The following lines are in the server.log files.

Logfile of 192.168.0.5:
2010-02-27 21:37:14,421 ERROR [org.jgroups.protocols.pbcast.NAKACK] (Incoming-4,192.168.0.5:7650) sender 192.168.0.7:7650 not found in xmit_table
2010-02-27 21:37:14,421 ERROR [org.jgroups.protocols.pbcast.NAKACK] (Incoming-4,192.168.0.5:7650) range is null
2010-02-27 21:37:14,437 INFO [org.jboss.cache.RPCManagerImpl] (Incoming-4,192.168.0.5:7650) Received new cluster view: MergeView::[192.168.0.5:7650|5] [192.168.0.5:7650, 192.168.0.7:7650], subgroups=[[192.168.0.5:7650|0] [192.168.0.5:7650], [192.168.0.7:7650|4] [192.168.0.7:7650]]
2010-02-27 21:37:15,843 INFO [org.jboss.web.tomcat.service.deployers.TomcatDeployment] (main) deploy, ctxPath=/
2010-02-27 21:37:16,000 INFO [org.jboss.web.tomcat.service.deployers.TomcatDeployment] (main) deploy, ctxPath=/jmx-console
2010-02-27 21:37:16,375 INFO [org.apache.coyote.http11.Http11Protocol] (main) Starting Coyote HTTP/1.1 on http-0.0.0.0-8080
2010-02-27 21:37:16,421 INFO [org.apache.coyote.ajp.AjpProtocol] (main) Starting Coyote AJP/1.3 on ajp-0.0.0.0-8009
2010-02-27 21:37:16,437 INFO [org.jboss.bootstrap.microcontainer.ServerImpl] (main) JBoss (Microcontainer) [5.1.0.GA (build: SVNTag=JBoss_5_1_0_GA date=200905221053)] Started in 1m:52s:266ms
2010-02-27 21:37:21,296 WARN [org.jgroups.protocols.pbcast.NAKACK] (OOB-5,192.168.0.5:3434) 192.168.0.5:3434] discarded message from non-member 192.168.0.7:1491, my view is [192.168.0.5:3434|0] [192.168.0.5:3434]

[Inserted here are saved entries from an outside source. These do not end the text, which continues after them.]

-- ==== Sys2Proof/Tests/Slice0.lean ====
section
/-! SUPPORT. Tests: the checks of WellFormed refused one by one, the worked examples of the spec, and for every
statement with hypotheses a concrete state and operands that meet them, clause by clause. -/

namespace Sys2Proof.Tests

set_option Elab.async false

open Sys2Proof Sys2Proof.Machine Sys2Proof.Safety

/-! ## Well-formed commands: one ill-formed term for each check -/

theorem test_wellFormed_refuses_events :
    Instr.wellFormed (.foreignFrame .cycle { symbols := [], ending := .endSymbol, slowHeader := false } (some 609))
        = false ∧
      Instr.wellFormed (.lossOfSignal (some { kind := .cycle, symbols := [], sent := some 609 })) = false ∧
      Instr.wellFormed (.errorRunLimit (.inside { kind := .cycle, symbols := [], sent := some 609 })) = false ∧
      Instr.wellFormed (.standby { fits := true, cut := some { kind := .collect, symbols := [], sent := some 609 } }) = false ∧
      Instr.wellFormed (.collectReturn { symbols := [], ending := .endSymbol, slowHeader := false } 65536) = false ∧
      Instr.wellFormed (.lostCarLimit 8) = false ∧ Instr.wellFormed (.receiveIdleLimit 4) = false := by decide +kernel

theorem test_wellFormed_refuses_station_commands :
    Instr.wellFormed (.configure true 256 2 1 0 0) = false ∧ Instr.wellFormed (.configure true 0 256 1 0 0) = false ∧
      Instr.wellFormed (.configure true 0 2 256 0 0) = false ∧
      Instr.wellFormed (.status true (.car 256)) = false ∧ Instr.wellFormed (.status true (.replica 256)) = false ∧
      Instr.wellFormed (.status true (.unknown 256)) = false ∧ Instr.wellFormed (.setReady true 256) = false ∧
      Instr.wellFormed (.requestAttention true 256) = false := by decide +kernel

theorem test_wellFormed_refuses_race_commands :
    Instr.wellFormed (.startRace true 65536) = false ∧ Instr.wellFormed (.raceSetupWrite true 256 [1]) = false ∧
      Instr.wellFormed (.raceSetupWrite true 0 [65536]) = false ∧
      Instr.wellFormed (.raceSetupWrite true 0 (List.replicate 128 1)) = false ∧
      Instr.wellFormed (.raceSetupRead true 256 1) = false ∧ Instr.wellFormed (.raceSetupRead true 0 256) = false ∧
      Instr.wellFormed (.gridWrite true 256 [1]) = false ∧ Instr.wellFormed (.gridWrite true 0 [65536]) = false ∧
      Instr.wellFormed (.gridRead true 256 1) = false ∧ Instr.wellFormed (.gridRead true 0 256) = false ∧
      Instr.wellFormed (.admitCar true (.car 256)) = false := by decide +kernel

/-- The arguments of a Car Report, all 0. -/
def noReport : CarReportArgs :=
  { x := 0, y := 0, z := 0, vx := 0, vy := 0, vz := 0, heading := 0, yaw := 0, laps := 0, crossing := 0,
    appearance := 0 }

theorem test_wellFormed_refuses_seat_commands :
    Instr.wellFormed (.join true 256 [65, 66, 67]) = false ∧ Instr.wellFormed (.join true 0 [65]) = false ∧
      Instr.wellFormed (.leave true 256) = false ∧ Instr.wellFormed (.carReport true 256 noReport) = false ∧
      Instr.wellFormed (.carReport true 0 { noReport with x := 2147483648 }) = false ∧
      Instr.wellFormed (.carReport true 0 { noReport with y := -2147483649 }) = false ∧
      Instr.wellFormed (.carReport true 0 { noReport with z := 2147483648 }) = false ∧
      Instr.wellFormed (.carReport true 0 { noReport with vx := 2147483648 }) = false ∧
      Instr.wellFormed (.carReport true 0 { noReport with vy := 2147483648 }) = false ∧
      Instr.wellFormed (.carReport true 0 { noReport with vz := -2147483649 }) = false ∧
      Instr.wellFormed (.carReport true 0 { noReport with yaw := 32768 }) = false ∧
      Instr.wellFormed (.carReport true 0 { noReport with laps := 256 }) = false := by decide +kernel

theorem test_wellFormed_refuses_message_commands :
    Instr.wellFormed (.poll true 256) = false ∧ Instr.wellFormed (.game true 256 none 0 []) = false ∧
      Instr.wellFormed (.game true 0 none 256 []) = false ∧
      Instr.wellFormed (.game true 0 none 0 (List.replicate 255 0)) = false ∧
      Instr.wellFormed (.remoteTableWrite true 256 .settings 0 [1]) = false ∧
      Instr.wellFormed (.remoteTableWrite true 0 (.unknown 2) 0 [1]) = false ∧
      Instr.wellFormed (.remoteTableWrite true 0 .settings 256 [1]) = false ∧
      Instr.wellFormed (.remoteTableWrite true 0 .settings 0 [65536]) = false ∧
      Instr.wellFormed (.remoteTableRead true 256 .settings 0 1) = false ∧
      Instr.wellFormed (.remoteTableRead true 0 (.unknown 256) 0 1) = false ∧
      Instr.wellFormed (.remoteTableRead true 0 .settings 256 1) = false ∧
      Instr.wellFormed (.remoteTableRead true 0 .settings 0 256) = false := by decide +kernel

theorem test_wellFormed_refuses_bulk_and_table_commands :
    Instr.wellFormed (.bulkOpen true 256 1 1 false false) = false ∧
      Instr.wellFormed (.bulkOpen true 1 256 1 false false) = false ∧
      Instr.wellFormed (.bulkOpen true 1 1 65536 false false) = false ∧
      Instr.wellFormed (.bulkData true 256 [0]) = false ∧
      Instr.wellFormed (.bulkData true 1 (List.replicate 255 0)) = false ∧
      Instr.wellFormed (.bulkAbort true 256) = false ∧
      Instr.wellFormed (.tableWrite true (.unknown 0) 0 [1]) = false ∧
      Instr.wellFormed (.tableWrite true .settings 256 [1]) = false ∧
      Instr.wellFormed (.tableWrite true .settings 0 [65536]) = false ∧
      Instr.wellFormed (.tableRead true (.unknown 1) 0 1) = false ∧
      Instr.wellFormed (.tableRead true .settings 256 1) = false ∧
      Instr.wellFormed (.tableRead true .settings 0 256) = false := by decide +kernel

/-- No row of the table gives bits: no word spells a command. -/
theorem test_no_word_spells_a_command : decodeTableWord 8 0x20 = none ∧ decodeTableWord 0 0 = none := by decide

/-! ## The spec's worked examples -/

/-- The check over the ASCII digits 1 to 9 is 29B1h (R176). -/
theorem test_check_of_nine_digits :
    check [0x31, 0x32, 0x33, 0x34, 0x35, 0x36, 0x37, 0x38, 0x39] = 0x29B1 := by decide +kernel

/-- The largest offset: position 11 of 12 stations with a round trip of 2,000 units is 186 µs (R32). -/
theorem test_largest_offset : surveyOffset 12 2000 11 = 186 := by decide

/-- The displacements of R129's table, halves away from zero. -/
theorem test_displacements :
    roundAway (50000 * 28667) 1000000 = 1433 ∧ roundAway (50000 * 45334) 1000000 = 2267 ∧
      roundAway (3 * 500000) 1000000 = 2 ∧ roundAway (-3 * 500000) 1000000 = -2 ∧
      roundAway (-50000 * 10001) 1000000 = -500 ∧ roundAway (262143 * 250000) 1000000 = 65536 := by decide

/-- A GO report: 15 bytes, the length byte 14, then G, link time, race time and the late flag, the most
significant byte first (R50, R166, R176). -/
theorem test_go_report :
    (reportFrame (.go 0x01020304 0x01020305 1 true)).length = 15 ∧
      reportByteAt (.go 0x01020304 0x01020305 1 true) 0 = 14 ∧
      (reportFrame (.go 0x01020304 0x01020305 1 true)).drop 2 = [1, 2, 3, 4, 1, 2, 3, 5, 0, 0, 0, 1, 1] := by
  decide +kernel

/-- A table read's reply carries its values as 16-bit numbers, the most significant byte first (R89, R176). -/
theorem test_values_reply : replyDataBytes (.values [3, 513]) = [2, 0, 3, 2, 1] := by decide +kernel

/-- The arguments of a Start Race are its lead, the most significant byte first; too many bytes do not suit it
(R46, R163, R176). -/
theorem test_start_race_arguments :
    parseCommand .startRace [0x0F, 0xA0] = .startRace true 4000 ∧
      frameFits (parseCommand .startRace [0x0F, 0xA0, 0]) = false := by decide +kernel

/-- A car near the edge saturates at 8,388,607 (R129). -/
theorem test_position_saturates : extrapolate 8380000 262143 250000 = 8388607 := by decide

/-- A heading wraps: 65,400 turning 20,000 a second for 12 ms is 104 (R130). -/
theorem test_heading_wraps : extrapolateHeading 65400 20000 12000 = 104 := by decide

/-- A residual of −229 with k = 4 becomes −171; 1 with k = 1 becomes 0; k = 16 leaves 0 (R133). -/
theorem test_decay : decayOne 4 (-229) = -171 ∧ decayOne 1 1 = 0 ∧ decayOne 16 4096 = 0 := by decide

/-! ## Small states -/

/-- The settings of a station with address, role code, seat count, title 7, revision 1 and serial 500. -/
def settingsOf (a r n : Nat) : List Nat := (settingsDefaults 500).take 12 ++ [a, r, n, 7, 1, 0, 0, 500]

/-- A station in a ring state, its receiver UP. -/
def station (a r n : Nat) (ring : RingState) : State :=
  { State.reset with
    settings := { State.reset.settings with entries := settingsOf a r n },
    cyc := { State.reset.cyc with ring := ring, silence := some 0 },
    link := { State.reset.link with rx := .up, tx := txFor ring .up, byp := false } }

/-- A map of the stations 0, 3 and 5. -/
def smallMap : RingMap :=
  { addr := [0, 3, 5] ++ List.replicate 9 15, off := [0, 5, 9] ++ List.replicate 9 0 }

/-- An anchor at address 0 in CYCLING, in a phase of the race. -/
def anchorIn (p : Phase) : State :=
  { station 0 1 1 .cycling with
    race := { State.reset.race with phase := p },
    cyc := { State.reset.cyc with ring := .cycling, nextBoundary := some 500 },
    survey := { State.reset.survey with map := smallMap, epoch := 1, counter := 1 } }

/-- A header of epoch 1 in a phase. -/
def headerIn (p : Phase) : Header :=
  { serial := 500, cycle := 7, epoch := 1, linkStamp := 1000000, raceStamp := 5000, phase := p, held := false,
    causes := HeldCauses.none, goTime := 900000, lapTotal := 3, periodCode := 1, rollEnable := true,
    newcomer := false, claim := 0, roll := 0, attention := 0, map := smallMap,
    summary := List.replicate 8 vacantSummary }

/-- A racer at address 3 with one seat, MAPPED by epoch 1. -/
def racer : State :=
  { station 3 2 1 .mapped with
    cyc := { State.reset.cyc with ring := .mapped, mappedEpoch := 1, silence := some 0,
                                  mirrors := some (headerIn .idle) } }

/-- A SOLO station. -/
def solo : State := station 0 4 1 .cycling

/-- The station before Configure. -/
def cabinet : State := station 0 0 0 .unconfigured

/-- A cycle frame of 608 bytes with a header and 0 in every byte behind it. -/
def frameOf (h : Header) : RxFrame :=
  { symbols := toSymbols (headerBytes h ++ List.replicate 544 0), ending := .endSymbol, slowHeader := false }

/-- A frame with a code error in its header. -/
def spoiled : RxFrame :=
  { symbols := .codeError :: List.replicate 63 (.data 0), ending := .endSymbol, slowHeader := false }

/-- Bytes without a code error have no run that ends a frame (R2). -/
theorem errorCut_bytes (b : List Byte) (n : Nat) : errorCut n (toSymbols b) = none := by
  induction b generalizing n with
  | nil => rfl
  | cons x b ih => simpa [toSymbols, errorCut] using ih 0

theorem frameOf_clean (h : Header) : errorCut 0 (frameOf h).symbols = none := errorCut_bytes _ 0

theorem frameOf_header (h : Header) (hs : h.summary.length = 8) (hd : decodeHeader (headerBytes h) = some h) :
    parseHeader (headerPart (frameOf h).symbols) = some h := by
  rw [← hd, ← parseHeader_headerBytes h hs]
  have hl : 64 = (toSymbols (headerBytes h)).length := by simp [toSymbols, length_headerBytes h hs]
  have he : (frameOf h).symbols = toSymbols (headerBytes h) ++ toSymbols (List.replicate 544 0) := by
    simp only [frameOf, toSymbols, List.map_append]
  unfold headerPart
  rw [he, hl, List.take_left]

/-- The cycle header of R176's layout, written and read back. -/
theorem test_header_reads_back (p : Phase) :
    parseHeader (headerPart (frameOf (headerIn p)).symbols) = some (headerIn p) :=
  frameOf_header _ rfl (by cases p <;> decide +kernel)

/-- A report FIFO with 3 bytes free. -/
def roomForThree (s : State) : State :=
  { s with port := { s.port with
    reports := List.replicate 65 (.outcome .game 0 0 .lost) ++ List.replicate 10 (.pollComplete 0) } }

/-- A report FIFO with 2 bytes free. -/
def roomForTwo (s : State) : State :=
  { s with port := { s.port with reports := List.replicate 66 (.outcome .game 0 0 .lost) } }

/-- A car of the station 0, seat A, in a state. -/
def carIn (st : CarState) : Car :=
  { Car.vacant with state := st, owner := some { station := 0, seat := 0 }, tag := [65, 66, 67], timer := some 0 }

/-- An anchor in a phase with car 0 in a state. -/
def withCar (p : Phase) (st : CarState) : State :=
  { anchorIn p with race := { (anchorIn p).race with cars := (anchorIn p).race.cars.set 0 (carIn st) } }

/-- The race with held causes. -/
def holding (fault command : Bool) (s : State) : State :=
  { s with race := { s.race with causes := { fault := fault, command := command } } }

/-- A join of station 3, seat A. -/
def someJoin : JoinRequest := { station := 3, seat := 0, tag := [65, 66, 67], title := 7, revision := 1 }

/-- The race with a referral record. -/
def referred (r : Referral) (s : State) : State := { s with race := { s.race with referral := r } }

/-- A timebase with a GO schedule and race status. -/
def timed (go : GoSchedule) (st : RaceStatus) (race : Micros) (s : State) : State :=
  { s with time := { s.time with go := go, raceStatus := st, race := race } }

/-! ## Witnesses: the hypotheses of each statement are met, clause by clause -/

theorem test_witness_ReportsFindTheirPlace :
    reportFree (roomForThree racer) = reportSize (.reply .nothing (.done .none)) ∧
      reportFree (roomForTwo racer) < reportSize (.reply .nothing (.done .none)) ∧
      portCommand (.restart true) = some .restart ∧
      { racer.port with waiting := some (.pollComplete 0) }.waiting ≠ none ∧
      noticeOf (.pollComplete 0) = some .poll ∧ racer.port.notices = [] ∧
      reportFree (roomForThree racer) = reportSize (.pollComplete 0) ∧
      reportFree (roomForTwo racer) < reportSize (.pollComplete 0) := by decide +kernel

theorem test_witness_PortCommandsAreTestedInOrder :
    (portCommand (.hold true) = some .hold ∧ takenUnconfigured .hold = false ∧ canTake cabinet = true ∧
      configured cabinet = false) ∧
    (portCommand (.hold false) = some .hold ∧ frameFits (.hold false) = false ∧ CommandReady racer) ∧
    (anchorCommand .hold = true ∧ frameFits (.hold true) = true ∧ CommandReady racer ∧
      actingAnchor racer = false) ∧ [1, 2, 3, 4, 5, 6, 7, 8, 9].length ≤ 9 ∧
    (List.replicate 30 8).length ≤ 30 := by decide +kernel

theorem test_witness_CommandsOutOfPlaceAreRefused :
    (∀ p ∈ [Phase.idle, .gathering, .countdown, .running, .closing, .results], AnchorReady (anchorIn p) ∧
      (anchorIn p).race.phase = p) ∧
    (∀ k ∈ (anchorIn .gathering).race.cars, k.state ≠ .entered) ∧
    (anchorIn .running).race.causes.command = false ∧ anyCause (anchorIn .running).race.causes = false ∧
    (CommandReady (anchorIn .idle) ∧ nodeRole (anchorIn .idle) = false) ∧
    (canTake racer = true ∧ configured racer = true) ∧ (canTake cabinet = true ∧ configured cabinet = false) ∧
    (14 < 15 ∧ 4 < 5 ∧ 2 < 3) := by decide +kernel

2010-02-27 21:37:21,828 WARN [org.jgroups.protocols.pbcast.NAKACK] (OOB-5,192.168.0.5:3434) 192.168.0.5:3434] discarded message from non-member 192.168.0.7:1491, my view is [192.168.0.5:3434|0] [192.168.0.5:3434]
2010-02-27 21:37:23,218 WARN [org.jgroups.protocols.pbcast.NAKACK] (OOB-4,192.168.0.5:7650) 192.168.0.5:7650] discarded message from non-member 192.168.0.7:7650, my view is [192.168.0.5:7650|0] [192.168.0.5:7650]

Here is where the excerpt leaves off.